Second, the insistence on victimization serves to simplify the world by creating a false dichotomy. For lactivists, the world is divided into diametrically opposed camps of breastfeeders and formula feeders. It seems never to have occurred to them that combining breastfeeding and formula feeding is not merely possible, but common. Since the world is divided into diametrically opposed camps, in the lactivist cosmology everyone is either with them or against them.

When you are a breastfeeding victim, the fact that others don’t agree with you, or at least validate your feelings of victimization, is viewed as a form of re-victimization.

Other women choose formula? They are victimizing you by refusing to mirror your choice back to you.

Formula feeders want to choose formula without being harassed by hospital lactation consultants, vilified by breastfeeders, or told that they aren’t “baby friendly”? They’re victimizing you.

What if I (or anyone else) point out that the benefits of breastfeeding in the industrialized world have been massively exaggerated and are, in reality, limited to a few less infant colds and episodes of diarrheal illness in the first year? I am supposedly victimizing you. Lactivists insist I hate breastfeeding, and imagine I bathe daily in Similac, drying off using hundred dollar bills sent by Nestle as payment for services rendered.

Third, their status as self-proclaimed victims has been instrumental in allowing lactivists (particularly professional lactivists like La Leche League) to take control of public health messages and discussion in the public sphere. Breastfeeding rates were low purportedly because of the victimization of breastfeeders. That was the justification behind massive public and private initiatives to support breastfeeders and thereby promote breastfeeding. How has it worked out?

As a society, we have spent tens of millions of dollars promoting breastfeeding in order to improve child health and save on medical costs. Where’s our return on investment? Where is the evidence that overall infant health has improved as a result of breastfeeding rates nearly quadrupling in the past 50 years? There isn’t any. Where are the billions of dollars in healthcare savings we were promised as a result of increasing breastfeeding rates? No one can find them.

Yet lactivists continue promoting these programs and initiatives on the grounds that breastfeeding mothers are being victimized.

Interestingly, the goalposts of lactivist victimization are always moving. Fifty years ago the evidence of breastfeeders’ victimization was that hospitals did not support their efforts. In 2019, when hospitals do everything humanly (and inhumanely) possible to increase breastfeeding rates and when even cans of formula proclaim “breast is best,” failure to wholeheartedly embrace and praise public breastfeeding is viewed as … you guessed it … victimization.
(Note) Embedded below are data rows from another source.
-- ==== Sys2Proof/Machine/State.lean ====
section
/-! DEFINITION. The state of the modelled system (10_state.md, 43_peripheral_environment.md R147, 30_encoding.md R65), its
faults and refusals, and the state after reset (70_reset_and_hazards.md R180). Plain data throughout. -/

namespace Sys2Proof.Machine

/-! ## MTC -/

/-- The working registers of MTC (10_state.md R10, R11, R13, R14) and the micro-program counter (R15). -/
structure Mtc where
  /-- `H_ADDR`: bus address of the local device (R10) -/
  hAddr  : Addr7
  /-- `H_ACK`: acknowledge-enable flag (R10) -/
  hAck   : Bool
  /-- `H_SCL`: requested signaling frequency in Hz (R10) -/
  hScl   : Word
  /-- `H_DUTY`: duty-cycle mode (R10) -/
  hDuty  : Duty
  /-- `H_VALID`: a CONFIGURE has completed since reset (R10, D25) -/
  hValid : Bool
  /-- `PCLK`: peripheral bus clock in Hz of the current CONFIGURE (R11) -/
  pclk   : Word
  /-- `T_ADDR`: target device address (R13) -/
  tAddr  : Addr7
  /-- `T_PTR`: address of the first buffer byte (R13) -/
  tPtr   : Word
  /-- `T_LEN`: number of buffer bytes (R13) -/
  tLen   : Word
  /-- `IDX`: number of buffer bytes already written to `DR` (R13) -/
  idx    : Word
  /-- `TMP`: the value a read-modify-write read (R14) -/
  tmp    : Word
  /-- `RESULT`: the answer of the last HAS_FLAG (R14) -/
  result : Bool
  /-- `CMD`: the command words being executed, 96 bits (R14, R66) -/
  cmd    : CmdWords
  /-- `BUSY` (R14) -/
  busy   : Bool
  /-- `UPC` (R15) -/
  upc    : Upc
  deriving DecidableEq, Repr

/-! ## The peripheral: registers and ENV -/

/-- `PHASE` (43_peripheral_environment.md R147): `P_IDLE`, `P_STARTED`, `P_ADDR_SENT`, `P_DATA`, `P_NACKED`. -/
inductive Phase where
  | idle
  | started
  | addrSent
  | data
  | nacked
  deriving DecidableEq, Repr

/-- What appeared on the bus (R147): `S`, `B(byte, ack)`, `P`, `P_TRUNC`. -/
inductive WireEvent where
  | start
  | byte (v : Byte) (ack : Bool)
  | stop
  | stopTrunc
  deriving DecidableEq, Repr

/-- How far an address byte has come (R143): a byte written to `DR` after a start condition is in the holding slot, in the shift
register, or was put on the bus and acknowledged. The model's own field (log 10): it is what lets an ENV that is not the reference
one set `ADDR`. -/
inductive AddrStage where
  | none
  | held
  | shifting
  | acked
  deriving DecidableEq, Repr

/-- The stage once the byte in the holding slot is kept (`h`) or lost, and the one in the shift register (`s`): an address byte that
is lost will not be acknowledged. -/
def AddrStage.kept (a : AddrStage) (h s : Bool) : AddrStage :=
  match a with
  | .none => .none
  | .held => if h then .held else .none
  | .shifting => if s then .shifting else .none
  | .acked => .acked

/-- Which ENV stands behind the registers, and when it moves. The first four are the reference ENV: under the two schedulers of R158
(`eager`, `lazy k`), or interleaved with MTC in any way (R52, R140, log 33), with one turn after each MTC access and each internal
step. `plan turns again` tries in each turn the steps listed for it: first `turns`, then `again` over and over; with `again` empty it
never moves any more, with every step in `again` it is weakly fair (R146). `anyRef n` is the reference ENV whose schedule nothing is
known of: its next turn is the free value `Config.freeSteps n`, for ever. The last two are ENVs of part 1 (log 10), with turns at the
same points. `agenda turns` plays the turns of the list and, once it is empty, never moves again (R146). `free n` is the ENV nothing is
known of: its next turn is the free value `Config.freeTurn n`, for ever. -/
inductive Scheduler where
  | eager
  | lazy (k : Nat)
  | plan (turns again : List (List EnvStep))
  | anyRef (n : Nat)
  | agenda (turns : List (List EnvMove))
  | free (n : Nat)
  deriving DecidableEq, Repr

/-- The hidden state of ENV (R36, R147), the bus trace `WIRE` (R37), and the model's own fields: how far the address byte has
come, and what ENV will do: its scheduler, the acknowledge draws to come, and the count behind the free value of `SR2`. -/
structure Env where
  phase      : Phase
  holdValid  : Bool
  hold       : Byte
  shiftValid : Bool
  shift      : Byte
  addrStage  : AddrStage
  /-- `WIRE`, oldest event first (R37) -/
  wire       : List WireEvent
  sched      : Scheduler
  /-- the acknowledge draws of R151 and R156 under `eager` and `lazy`, next one first (log 12) -/
  acks       : List Bool
  /-- how many reads of `SR2` have drawn the free value `Config.freeSr2` (log 9) -/
  draws      : Nat
  deriving DecidableEq, Repr

/-- The peripheral: the eleven words of `REGSPACE`, the hidden `CLR_ARMED` (10_state.md R35) and ENV. -/
structure Periph where
  rb       : RegValues
  clrArmed : Bool
  env      : Env
  deriving DecidableEq, Repr

/-! ## Traces, memory, ports -/

/-- One entry of the access trace `ACC` (10_state.md R37, 20_memory.md R42): a read of a register at address `a` that
returned `v`, a write of `v` to it, a read of buffer byte `v` at address `a`. -/
inductive Access where
  | regRead (a v : Word)
  | regWrite (a v : Word)
  | bufRead (a : Word) (v : Byte)
  deriving DecidableEq, Repr

/-- `BUFSPACE` (10_state.md R32, R34) in canonical form: addresses strictly rising, none at or above 2^32, no byte equal to
what an unlisted address reads as. -/
abbrev Memory := List Host.Cell

/-- A response (30_encoding.md R67): `status` is `rsp_status`, `data` is `rsp_data`. -/
structure Response where
  status : Bool
  data   : Bool
  deriving DecidableEq, Repr

/-- What the host does before a step (30_encoding.md R65, log 7). -/
inductive HostMove where
  /-- nothing -/
  | idle
  /-- offer a command on the command port, behind those already offered -/
  | offer (w : CmdWords)
  /-- drive `pclk_hz` (70_reset_and_hazards.md R184) -/
  | clock (hz : Word)
  /-- put a byte into the buffer space (R194, X10) -/
  | poke (a : Word) (b : Byte)
  /-- pulse `rst` (R180) -/
  | rst
  deriving DecidableEq, Repr

/-- The ports (30_encoding.md R65): the host's moves to come, one a step; the commands offered and not yet accepted, of
which the first stands on the command port (`cmd_valid` is 1 exactly when there is one); `pclk_hz`; the response port
(`rsp_valid` is 1 exactly when there is a response). -/
structure Ports where
  host    : List HostMove
  offered : List CmdWords
  pclkHz  : Word
  rsp     : Option Response
  deriving DecidableEq, Repr

/-- The whole modelled system. `cfg` holds the parameters of R5; no step changes it. -/
structure State where
  cfg   : Config
  mtc   : Mtc
  per   : Periph
  ports : Ports
  buf   : Memory
  acc   : List Access
  deriving DecidableEq, Repr

/-! ## Stops -/

/-- MTC raises no exception and takes no trap (60_exceptions.md R160), a hang is no fault (R164) and an illegal command is a
response (R165): there is no fault, so the type has no constructor (log 25). -/
inductive Fault where
  deriving DecidableEq, Repr

/-- The runs the spec tells a model to refuse. -/
inductive Refusal where
  /-- An instruction that has no meaning yet. Raised by no arm of this model. Safe. -/
  | notModelled (mnemonic : String)
  /-- A configuration with a misaligned base address, raised by `step` (20_memory.md R41, X18). Safe. -/
  | misalignedConfig
  /-- A RegisterBlock access while `CLKGATE = 0`, raised by every instruction that makes one (20_memory.md R59, X12). Safe. -/
  | registerBlockUnclocked
  /-- A buffer range that overlaps `REGSPACE`, raised by MASTER_SEND (10_state.md R32, X11). Safe. -/
  | bufferAliasesRegisters
  /-- A `DR` write whose effect no rule gives, under an ENV that is not the reference one, raised by SEQ_ADDR_WRITE and
  SEQ_DATA_WRITE (43_peripheral_environment.md R144, X6, log 11). Safe. -/
  | drWriteUndescribed
  deriving DecidableEq, Repr

/-- The outcome of an instruction or a step. -/
abbrev Result := Host.Outcome State Fault Refusal

/-! ## Reset (70_reset_and_hazards.md R180) -/

/-- MTC after reset: `UPC = U0`, `BUSY = 0`, `H_VALID = 0` (R180). The operand registers hold no value the spec gives;
they are zero here. DESIGN CHOICE, unsafe (log 4). -/
def Mtc.reset : Mtc where
  hAddr  := 0
  hAck   := false
  hScl   := 0
  hDuty  := .low
  hValid := false
  pclk   := 0
  tAddr  := 0
  tPtr   := 0
  tLen   := 0
  idx    := 0
  tmp    := 0
  result := false
  cmd    := ⟨0, 0, 0⟩
  busy   := false
  upc    := .u0

/-- ENV after reset (R147, R180): idle, both slots empty, nothing on the wire. `HOLD` and `SHIFT` hold no value the spec
gives; they are zero here. DESIGN CHOICE, unsafe (log 5). R180 gives these values to the reference ENV and says of any other only
that it has its own initial state; here every ENV starts, after reset and after `rst`, from the reference one's. DESIGN CHOICE,
unsafe (log 29). -/
def Env.reset (sched : Scheduler) (acks : List Bool) (draws : Nat) : Env where
  phase      := .idle
  holdValid  := false
  hold       := 0
  shiftValid := false
  shift      := 0
  addrStage  := .none
  wire       := []
  sched      := sched
  acks       := acks
  draws      := draws

/-- The machine right after reset, for any parameters: each register holds `RB_RESET` of it, `CLR_ARMED = 0`, both traces
are empty, no command is offered and no response presented (R39, R180). The scheduler is eager (DESIGN CHOICE, log 5),
`pclk_hz` is 0 (an input; DESIGN CHOICE, log 7) and no buffer byte is listed (log 6). -/
def State.resetWith (cfg : Config) : State where
  cfg   := cfg
  mtc   := Mtc.reset
  per   := ⟨cfg.rbReset, false, Env.reset .eager [] 0⟩
  ports := ⟨[], [], 0, none⟩
  buf   := []
  acc   := []

/-- The machine right after reset, with the parameters of the spec's examples (log 2, log 3). -/
def State.reset : State := State.resetWith Config.default

end Sys2Proof.Machine
end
Indeed, the goalposts have moved so far, basic civility to women who choose formula feeding as best for their babies is routinely cited —as in the Facebook comment above — as victimization of women who breastfeed.
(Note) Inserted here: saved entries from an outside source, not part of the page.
-- ==== Sys2Proof/Safety.lean ====
section
/-! DEFINITION. The terms claims are made in: what ENV may change (43_peripheral_environment.md R140 to R143), the invariants of
the machine, and the shape of the access trace of a completed MASTER_SEND (42_master_transmit.md R132). -/

namespace Sys2Proof.Safety

open Sys2Proof.Machine

/-- `q` differs from `p` at most by what ENV may change (R140 to R143): every storage register and `CLR_ARMED` are the same, of
`CR1` only `START` and `STOP` may differ and those only by falling, a latched `ADDR` stays latched, and `WIRE` only grows. -/
structure EnvOnly (p q : Periph) : Prop where
  cr1Bits : ∀ n, n ≠ posStart → n ≠ posStop → bitAt q.rb.cr1 n = bitAt p.rb.cr1 n
  start   : RegValues.start q.rb = true → RegValues.start p.rb = true
  stop    : RegValues.stop q.rb = true → RegValues.stop p.rb = true
  cr2     : q.rb.cr2 = p.rb.cr2
  oar1    : q.rb.oar1 = p.rb.oar1
  oar2    : q.rb.oar2 = p.rb.oar2
  dr      : q.rb.dr = p.rb.dr
  sr2     : q.rb.sr2 = p.rb.sr2
  ccr     : q.rb.ccr = p.rb.ccr
  trise   : q.rb.trise = p.rb.trise
  fltr    : q.rb.fltr = p.rb.fltr
  clken   : q.rb.clken = p.rb.clken
  armed   : q.clrArmed = p.clrArmed
  addr    : RegValues.flag p.rb .addr = true → RegValues.flag q.rb .addr = true
  wire    : ∃ es, q.env.wire = p.env.wire ++ es

/-- The registers after the writes of CONFIGURE (R83 to R90), as numbers: products modulo `2^ARITH_W` (R7), divisions by zero 0
(D7), `DUTY` written in fast mode only (R87, R88). -/
def configured (c : Config) (pclk scl : Word) (duty : Duty) (addr : Addr7) (ack : Bool) (rb : RegValues) : RegValues :=
  { rb with
    cr1 := (rb.cr1 &&& ~~~0x0400#32) ||| (if ack then 0x0400#32 else 0#32)
    cr2 := (rb.cr2 &&& ~~~0x003F#32) ||| BitVec.ofNat 32 ((pclk.toNat / 1000000) % 64)
    oar1 := BitVec.ofNat 32 (addr.toNat * 2 + 0x4000)
    ccr :=
      if scl.toNat ≤ 100000 then
        (rb.ccr &&& ~~~0x8FFF#32) ||| BitVec.ofNat 32 ((pclk.toNat / ((2 * scl.toNat) % 2 ^ c.arithW)) % 4096)
      else
        (rb.ccr &&& ~~~0xCFFF#32)
          ||| (0x8000#32 ||| (if duty = .high then 0x4000#32 else 0#32)
            ||| BitVec.ofNat 32
              ((pclk.toNat / (((if duty = .high then 25 else 3) * scl.toNat) % 2 ^ c.arithW)) % 4096))
    trise :=
      if scl.toNat ≤ 100000 then BitVec.ofNat 32 ((pclk.toNat / 1000000 + 1) % 64)
      else BitVec.ofNat 32 ((((pclk.toNat * 300) % 2 ^ c.arithW) / 1000000000 + 1) % 64) }

/-- A plan of the reference ENV is weakly fair with every acknowledge draw 1 (43_peripheral_environment.md R146,
70_reset_and_hazards.md R199): the turns it repeats for ever name each of the six steps, and no step of it draws 0. A step that stays
enabled is then taken, since its turn comes again and again. -/
def fair (turns again : List (List EnvStep)) : Bool :=
  [.start, .addr true, .drained, .load, .stop, .shiftDone true].all (fun m => again.any (fun t => t.contains m))
    && (turns ++ again).all (fun t => t.all (fun m => !(m == .addr false || m == .shiftDone false)))

/-- ENV is silent: an agenda with no move left (R146). -/
def silent (p : Periph) : Bool := p.env.sched == .agenda []

/-- The control state of SEQ between two steps (R15, R66, R67, R115, R124, R126): `BUSY` is 1 exactly when `UPC` is not U0; no
response is presented while `BUSY = 1`; `IDX` is 0 up to the loop, below `T_LEN` at U8 and U9, at most `T_LEN` at U7, and equal
to it from U10 on. -/
def controlInv (s : State) : Bool :=
  (s.mtc.busy == !(s.mtc.upc == .u0))
  && (!s.mtc.busy || s.ports.rsp == none)
  && (match s.mtc.upc with
      | .u0 => true
      | .u1 | .u2 | .u3 | .u4 | .u5 | .u6 => s.mtc.idx == 0
      | .u7 => decide (s.mtc.idx.toNat ≤ s.mtc.tLen.toNat)
      | .u8 | .u9 => decide (s.mtc.idx.toNat < s.mtc.tLen.toNat)
      | .u10 | .u11 | .u12 => s.mtc.idx == s.mtc.tLen)

/-- The two-step clear and the phases (R35, R143): `CLR_ARMED` implies a latched `ADDR`, and in the reference ENV's data phase `ADDR`
is 0 (another ENV may set it again). -/
def latchInv (p : Periph) : Bool :=
  (!p.clrArmed || RegValues.flag p.rb .addr)
  && (!(Periph.isRef p && p.env.phase == .data) || !RegValues.flag p.rb .addr)

/-- The slots. Under the reference ENV (R147 to R157, R190): the shift register is busy only in the data phase, the holding slot is
empty before a start and after an acknowledged address, in the data phase `BTF = 1` means that both are empty, and an address byte
is held exactly when a byte is held after a start. Under any other ENV (R24, R144): `TXE = 1` means that the holding slot is empty,
`BTF = 1` that the shift register is, and an address byte said to be in a slot is in a full one. -/
def slotInv (p : Periph) : Bool :=
  if Periph.isRef p then
    (p.env.phase == .data || !p.env.shiftValid)
      && (!(p.env.phase == .idle || p.env.phase == .addrSent) || !p.env.holdValid)
      && (!(p.env.phase == .data && RegValues.flag p.rb .btf) || (!p.env.holdValid && !p.env.shiftValid))
      && (p.env.addrStage == .held) == (p.env.phase == .started && p.env.holdValid)
      && !(p.env.addrStage == .shifting)
  else
    (!RegValues.flag p.rb .txe || !p.env.holdValid)
      && (!RegValues.flag p.rb .btf || !p.env.shiftValid)
      && (!(p.env.addrStage == .held) || p.env.holdValid)
      && (!(p.env.addrStage == .shifting) || p.env.shiftValid)

/-- Whether ENV may set `ADDR` with no further `DR` write (R143): under the reference ENV a byte is in the holding slot, under any
other that still moves an address byte is under way or was acknowledged. -/
def addrUnderway (p : Periph) : Bool :=
  if Periph.isRef p then p.env.holdValid else !(p.env.addrStage == .none) && !silent p

/-- The invariant of the machine: control, latch, slots, and the buffer's canonical form. -/
def inv (s : State) : Bool :=
  controlInv s && latchInv s.per && slotInv s.per && Memory.wf s.buf

/-! ## The access trace of a completed MASTER_SEND (R132) -/

/-- A read of `SR1` that returned `v`. -/
def sr1Read (c : Config) (v : Word) : Access := .regRead (regAddr c .sr1) v

/-- A poll for a flag that succeeded: one or more reads of `SR1`, the last with the flag's bit 1, every earlier one with it 0. -/
def pollTrace (c : Config) (f : Flag) (l : List Access) : Prop :=
  ∃ (vs : List Word) (v : Word), (∀ w ∈ vs, bitAt w f.pos = false) ∧ bitAt v f.pos = true
    ∧ l = vs.map (sr1Read c) ++ [sr1Read c v]

/-- The part of the trace for the buffer bytes `bs` from address `a` on: for each, a poll for `TXE`, the buffer read, the write
of the byte to `DR`. -/
def bytesTrace (c : Config) (a : Word) (bs : List Byte) (l : List Access) : Prop :=
  match bs with
  | [] => l = []
  | b :: rest => ∃ p m, pollTrace c .txe p ∧ bytesTrace c (a + 1) rest m
      ∧ l = p ++ [.bufRead a b, .regWrite (regAddr c .dr) (b.setWidth 32)] ++ m

/-- R132: the access trace of one MASTER_SEND with target `addr` and bytes `bs` at `ptr` that ran to completion.
The `SR1` value of the clearing read still shows the latched `ADDR` (R122). -/
def sendTrace (c : Config) (addr : Addr7) (ptr : Word) (bs : List Byte) (l : List Access) : Prop :=
  ∃ (old old' v d : Word) (pSb pAddr body pTxe pBtf : List Access),
    pollTrace c .sb pSb ∧ pollTrace c .addr pAddr ∧ bytesTrace c ptr bs body
    ∧ pollTrace c .txe pTxe ∧ pollTrace c .btf pBtf ∧ bitAt v Flag.addr.pos = true
    ∧ l = [.regRead (regAddr c .cr1) old, .regWrite (regAddr c .cr1) (old ||| 0x0100#32)]
        ++ pSb ++ [.regWrite (regAddr c .dr) ((addrByte addr).setWidth 32)]
        ++ pAddr ++ [sr1Read c v, .regRead (regAddr c .sr2) d]
        ++ body ++ pTxe ++ pBtf
        ++ [.regRead (regAddr c .cr1) old', .regWrite (regAddr c .cr1) (old' ||| 0x0200#32)]

/-- The `n` bytes of the buffer memory from address `a` on, modulo 2^32 (R34). -/
def bufferBytes (m : Memory) (a : Word) (n : Nat) : List Byte :=
  match n with
  | 0 => []
  | n + 1 => Memory.read m a.toNat :: bufferBytes m (a + 1) n

end Sys2Proof.Safety
end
It’s time for lactivists to grow up and stop bleating endlessly about their victimization. Breastfeeding is just one of two excellent ways to nourish an infant, nothing more and nothing less. Breastfeeders aren’t morally superior, aren’t better mothers, and certainly aren’t being victimized. They’re no different from formula feeding mothers, both trying to do what is best for their babies, their families and themselves.

Support is not a zero sum game.

We can support women who breastfeed AND women who formula feed. We don’t have to choose between them … no matter how much lactivists insist that we do.